Of Bank of America's policy, Corsi said, "[I]f you're speaking Spanish, you come in with a sombrero, and you got the bags and, you know, bean bags, they're just going to say, 'Oh come on, well, there's a special line for you over here.' "

From the February 13 broadcast of 630 KHOW-AM's The Peter Boyles Show:

CORSI: When we integrate with Mexico --

BOYLES: Yeah.

CORSI: -- I guess we might as well just get ready for the drug cartels to move in and, and the -- and Bank of America'll be happy to move their money around too.

BOYLES: Well certainly when they used to catch the Florida banks. I have a friend who was a writer, lives in Florida, and he said the guessing game back in the seventies and eighties was to drive the causeways in Florida and guess which banks were owned by which cocaine cartels. And -- although I'm a fan of the movie Scarface, which is, you know, obviously what it means. But that whole production when he's dealing with the bankers in Miami. I mean, these guys will look the other way. They have in the past.

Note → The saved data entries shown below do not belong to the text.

theorem test_witness_OnlyStoresAndStarredTermsWriteMemory :
    (∃ t, exec (.add .inc (.star 4) (.reg 1)) State.reset = .next t) ∧
    mayWriteMemory (.add .inc (.star 4) (.reg 1)) = false ∧
    (∃ t, exec (.store 1 .register 2) State.reset = .next t) ∧
    mayWriteMemory (.store 1 .register 2) = false :=
  ⟨⟨_, rfl⟩, rfl, ⟨_, rfl⟩, rfl⟩

theorem test_witness_OnlyRegisterLoadChangesTags :
    (∃ t, exec (.load 1 .indirect 2) (tagged State.reset) = .next t) ∧
    mayCopyTag (.load 1 .indirect 2) = false :=
  ⟨⟨_, rfl⟩, rfl⟩

theorem test_witness_NonTermsAreRefusedByName :
    (Operand.star 1).isReg = false ∧ (Operand.const 1).isReg = false ∧ Suffix.inc ≠ .plain ∧
    Suffix.dec ≠ .plain ∧ (Operand.const 1).isStar = false ∧
    (Operand.star 1).isStar ≠ (Operand.const 9).isStar ∧
    (LegacyConst.only [0, 5]).allows 9 = false := by decide

theorem test_witness_EveryTermRunsOnAllRam :
    State.reset.allRam ∧
    (Instr.subb .dec (.reg 1) (.star 2)).wellFormed State.reset.params.legacyConst = true :=
  ⟨rfl, by decide⟩

theorem test_witness_AllRamFaultsOnlyOnUnassignedWords :
    ((start [] [(100, 0)]).allRam ∧ step (start [] [(100, 0)]) = .fault (.unassignedOpcode 100 0)) ∧
    ((start [] [(100, 221000000)]).allRam ∧
      step (start [] [(100, 221000000)]) = .fault (.unassignedMode 100 18225)) :=
  ⟨⟨rfl, fault_of_faultOf (by decide)⟩, ⟨rfl, fault_of_faultOf (by decide)⟩⟩

/-- A step that writes the last address, from a state that meets both invariants. -/
theorem test_witness_StepKeepsTheInvariants :
    ∃ s t : State, s.memInv ∧ s.vInv ∧ step s = .next t ∧ t.mem.length = 2 :=
  ⟨start [(2, 19682)] [(100, 222011202)], nextOr (step (start [(2, 19682)] [(100, 222011202)])) State.reset,
    ⟨by decide, fun _ => by decide⟩, (by decide : (1 : Trit) ≠ 2), next_of_isNext _ (by decide), by decide⟩

theorem test_witness_StepCreatesNoTagAndKeepsParameters :
    ∃ (s t : State) (tg tg' : Vector Tag 9), step s = .next t ∧ s.tags = some tg ∧
      t.tags = some tg' ∧ tg ≠ tg' :=
  ⟨(tagged State.reset).launch 0 [(8 * 19683, w3 221012202)],
    nextOr (step ((tagged State.reset).launch 0 [(8 * 19683, w3 221012202)])) State.reset,
    Vector.ofFn fun i : Fin 9 => i.val,
    Vector.ofFn fun i : Fin 9 => if i = 1 then 2 else i.val,
    next_of_isNext _ (by decide), by decide, by decide, by decide⟩

theorem test_witness_RunEndsFirstAtHaltPc :
    runToHalt 1 (halting 101) = .complete ((halting 101).setReg pcReg 101) ∧
    (halting 101).params.haltPc ≠ some (halting 101).pc := by decide

end Sys2Proof.Tests
end

section
/-! PROOFS. The two readings of a word by its sign (R3, R4 of 00_scope.md): the signed value and the
sign trit. -/

namespace Sys2Proof.Machine

/-! ## The signed value -/

theorem sv_of_le {w : Word} (h : w.val ≤ 9841) : sv w = w.val := if_pos h

theorem sv_of_ge {w : Word} (h : 9842 ≤ w.val) : sv w = (w.val : Int) - 19683 :=
  if_neg (by omega)

/-- The signed value differs from the word by a multiple of 3^9, so it determines the word. -/
theorem ofInt_sv (w : Word) : Word.ofInt (sv w) = w := by
  have hval := ofInt_val (sv w)
  have hlt := w.isLt
  apply Fin.ext
  rcases Nat.lt_or_ge 9841 w.val with hneg | hpos
  · rw [sv_of_ge hneg] at hval ⊢; omega
  · rw [sv_of_le hpos] at hval ⊢; omega

theorem sv_injective : Function.Injective sv :=
  Function.LeftInverse.injective ofInt_sv

theorem sv_nonneg_iff (w : Word) : 0 ≤ sv w ↔ w.val ≤ 9841 := by
  have hlt := w.isLt
  unfold sv
  split_ifs <;> omega

theorem sv_neg_iff (w : Word) : sv w < 0 ↔ 9842 ≤ w.val := by
  rw [← not_le, sv_nonneg_iff]; omega

theorem sv_eq_zero_iff (w : Word) : sv w = 0 ↔ w.val = 0 := by
  have hsv : sv 0 = 0 := rfl
  exact (sv_injective.eq_iff' hsv).trans Fin.ext_iff

theorem sv_pos_iff (w : Word) : 0 < sv w ↔ 1 ≤ w.val ∧ w.val ≤ 9841 := by
  rw [lt_iff_le_and_ne, sv_nonneg_iff, ne_comm, ne_eq, sv_eq_zero_iff]; omega

/-! ## The sign trit -/

theorem sign3_eq_zero_iff (w : Word) : sign3 w = 0 ↔ w.val = 0 := by
  unfold sign3
  split_ifs <;> simp_all

theorem sign3_eq_one_iff (w : Word) : sign3 w = 1 ↔ 1 ≤ w.val ∧ w.val ≤ 9841 := by
  unfold sign3
  split_ifs <;> simp <;> omega

theorem sign3_eq_two_iff (w : Word) : sign3 w = 2 ↔ 9842 ≤ w.val := by
  unfold sign3
  split_ifs <;> simp <;> omega

/-! ## The obligations -/

/-- Settles O58: `Word.ofInt` is the inverse of the signed value on the signed range, which gives
the word of each integer and, the signed value being one to one, that there is no other. -/
theorem signedReadingIsThreesComplement : Obligations.SignedReadingIsThreesComplement := by
  unfold Obligations.SignedReadingIsThreesComplement
  refine ⟨fun w => ⟨sv_of_le, sv_of_ge, sv_range w⟩, fun z hlo hhi => ?_, ?_⟩
  · have hz : sv (Word.ofInt z) = z := sv_ofInt ⟨hlo, hhi⟩
    exact ⟨Word.ofInt z, hz, fun u hu => sv_injective (hu.trans hz.symm)⟩
  · decide

/-- Settles O1: the sign trit and the sign of the signed value split the words at the same places. -/
theorem signTritReportsTheSign : Obligations.SignTritReportsTheSign := by
  unfold Obligations.SignTritReportsTheSign
  intro w
  have hzero := sign3_eq_zero_iff w
  have hone := sign3_eq_one_iff w
  have htwo := sign3_eq_two_iff w
  exact ⟨hzero, hone, htwo, hzero.trans (sv_eq_zero_iff w).symm, hone.trans (sv_pos_iff w).symm,
    htwo.trans (sv_neg_iff w).symm⟩

end Sys2Proof.Machine
end

section
/-! PROOFS. `loadi` (R56 of 30_encoding.md, R92 of 41_data_transfer.md): its word, its step and its
meaning. -/

namespace Sys2Proof

/-! ## The word of a `loadi` -/

section decoding
variable {w : Word} (om : List OpmapRow) (A : Word)

theorem decode_of_opField_eq_24 (h : opField w = 24) (d : Word) :
    decode om A w d = .ok (.loadi (rField w) (addrField w)) := by
  simp [decode, decodeCurrent, h]

theorem instrLength_of_opField_eq_24 (h : opField w = 24) : instrLength om A w = 1 := by
  simp [instrLength, currentLength, h]

end decoding

end Sys2Proof

namespace Sys2Proof.Machine

/-! ## The step and the meaning -/

/-- No OPMAP can change the step at a word whose `op` is 220: it is one of the assigned ones. -/
theorem step_of_opField_eq_24 {s : State} {w : Word} (hr : s.readVia pcReg s.pc = some w)
    (h : opField w = 24) :
    step s = exec (.loadi (rField w) (addrField w)) (s.setReg pcReg (s.pc + 1)) := by
  have hlen : instrLength s.params.opmap s.pc w ≠ 2 := by simp [instrLength_of_opField_eq_24 _ _ h]
  exact step_of_fetchInstr (fetchInstr_one hr hlen (decode_of_opField_eq_24 _ _ h 0))

theorem exec_loadi (r : Reg) (k : Fin 81) (s : State) :
    exec (.loadi r k) s = .next ((s.setReg r (sext4 k)).setCC (loadCC (sext4 k))) := rfl

/-- A write to `x[r]` and to the flags leaves every other register. -/
theorem regsSameBut_setReg_setCC (s : State) (r : Reg) (v : Word) (k : CC) :
    regsSameBut s ((s.setReg r v).setCC k) [r] := by
  intro i hi
  have hne : r ≠ i := fun e => hi (by simp [e])
  rw [setCC_reg, reg_setReg_ne s v hne]

/-! ## The obligation -/

/-- Settles O24: the step is the fetch of a one-word instruction, and the meaning writes the
sign-extended field to `x[r]` and its report to the flags, and writes nothing else. -/
theorem loadiLoadsTheSignExtendedConstant :
    Obligations.LoadiLoadsTheSignExtendedConstant := by
  unfold Obligations.LoadiLoadsTheSignExtendedConstant
  refine ⟨fun s w hr h => step_of_opField_eq_24 hr h, fun s r k => ⟨_, exec_loadi r k s, ?_⟩⟩
  have hreg : ((s.setReg r (sext4 k)).setCC (loadCC (sext4 k))).reg r = sext4 k := by simp
  rw [hreg]
  exact ⟨sv_sext4 k, rfl, rfl, rfl, regsSameBut_setReg_setCC s r _ _, ⟨rfl, rfl⟩, fun _ => rfl⟩

end Sys2Proof.Machine
end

CORSI: Right, but, you know, if you as an American citizen, Peter, go into that bank and, you know, you try to deposit two or three --

BOYLES: Oh. Oh.

CORSI: -- deposits of five thousand dollars in cash --

BOYLES: They run you.

CORSI: -- you're going to be hauled into federal --

BOYLES: Sure.

CORSI: -- investigators and talking to you. What are you doing?

BOYLES: Yeah, they run you.

CORSI: Yeah, but if you -- if you're speaking Spanish, you come in with a sombrero, and you got the bags and, you know, bean bags, they're just going to say, “Oh come on, well, there's a special line for you over here.”

BOYLES: And that's --

CORSI: It's insane. It's just insane.

BOYLES: Oh no, it's insanity. And, like I said, it's -- if you don't think there's two, there's two tiers -- I say this all the time, there's the tier that the U.S. citizen stands on, and there's the tier that the illegal stands on. And the treatment is always afforded the illegal.

CORSI: And the short end of the stick is given to the American citizen, over --

BOYLES: Oh, without a doubt.

CORSI: -- and over and over again.

[...]

BOYLES: I have in front of me, as do many of the morning show 630 KHOW listeners and callers, I got my Dex in Español.

CORSI: OK. Well, you know, it's shocking what they're doing in this. I mean, pretty soon if anybody wants to teach in the public schools, you're going to have to go take, get Spanish. You're going to have to learn Spanish. All the signs are going to be in Spanish. You're going to have Americans prosecuted for violating somebody's civil rights because they refuse to speak Spanish to them. No bilingual nation has ever survived in the history of the world. And always before, including the Italian and Irish and all the other immigrants who came here -- you know, in the early part of the 1900s and through the 20th century -- they were resolved to become Americans. My father came -- was born of two Italian immigrants. My father did not learn to speak Italian. I learned to speak Italian. My father didn't because he was discouraged. To become an American, my Italian grandparents did not want my dad speaking Italian. They wanted him speaking English. Now -- now today, it's completely reversed. We all have to speak Spanish because, you know, the illegal immigrants from Mexico speak Spanish. Well, that's totally backwards.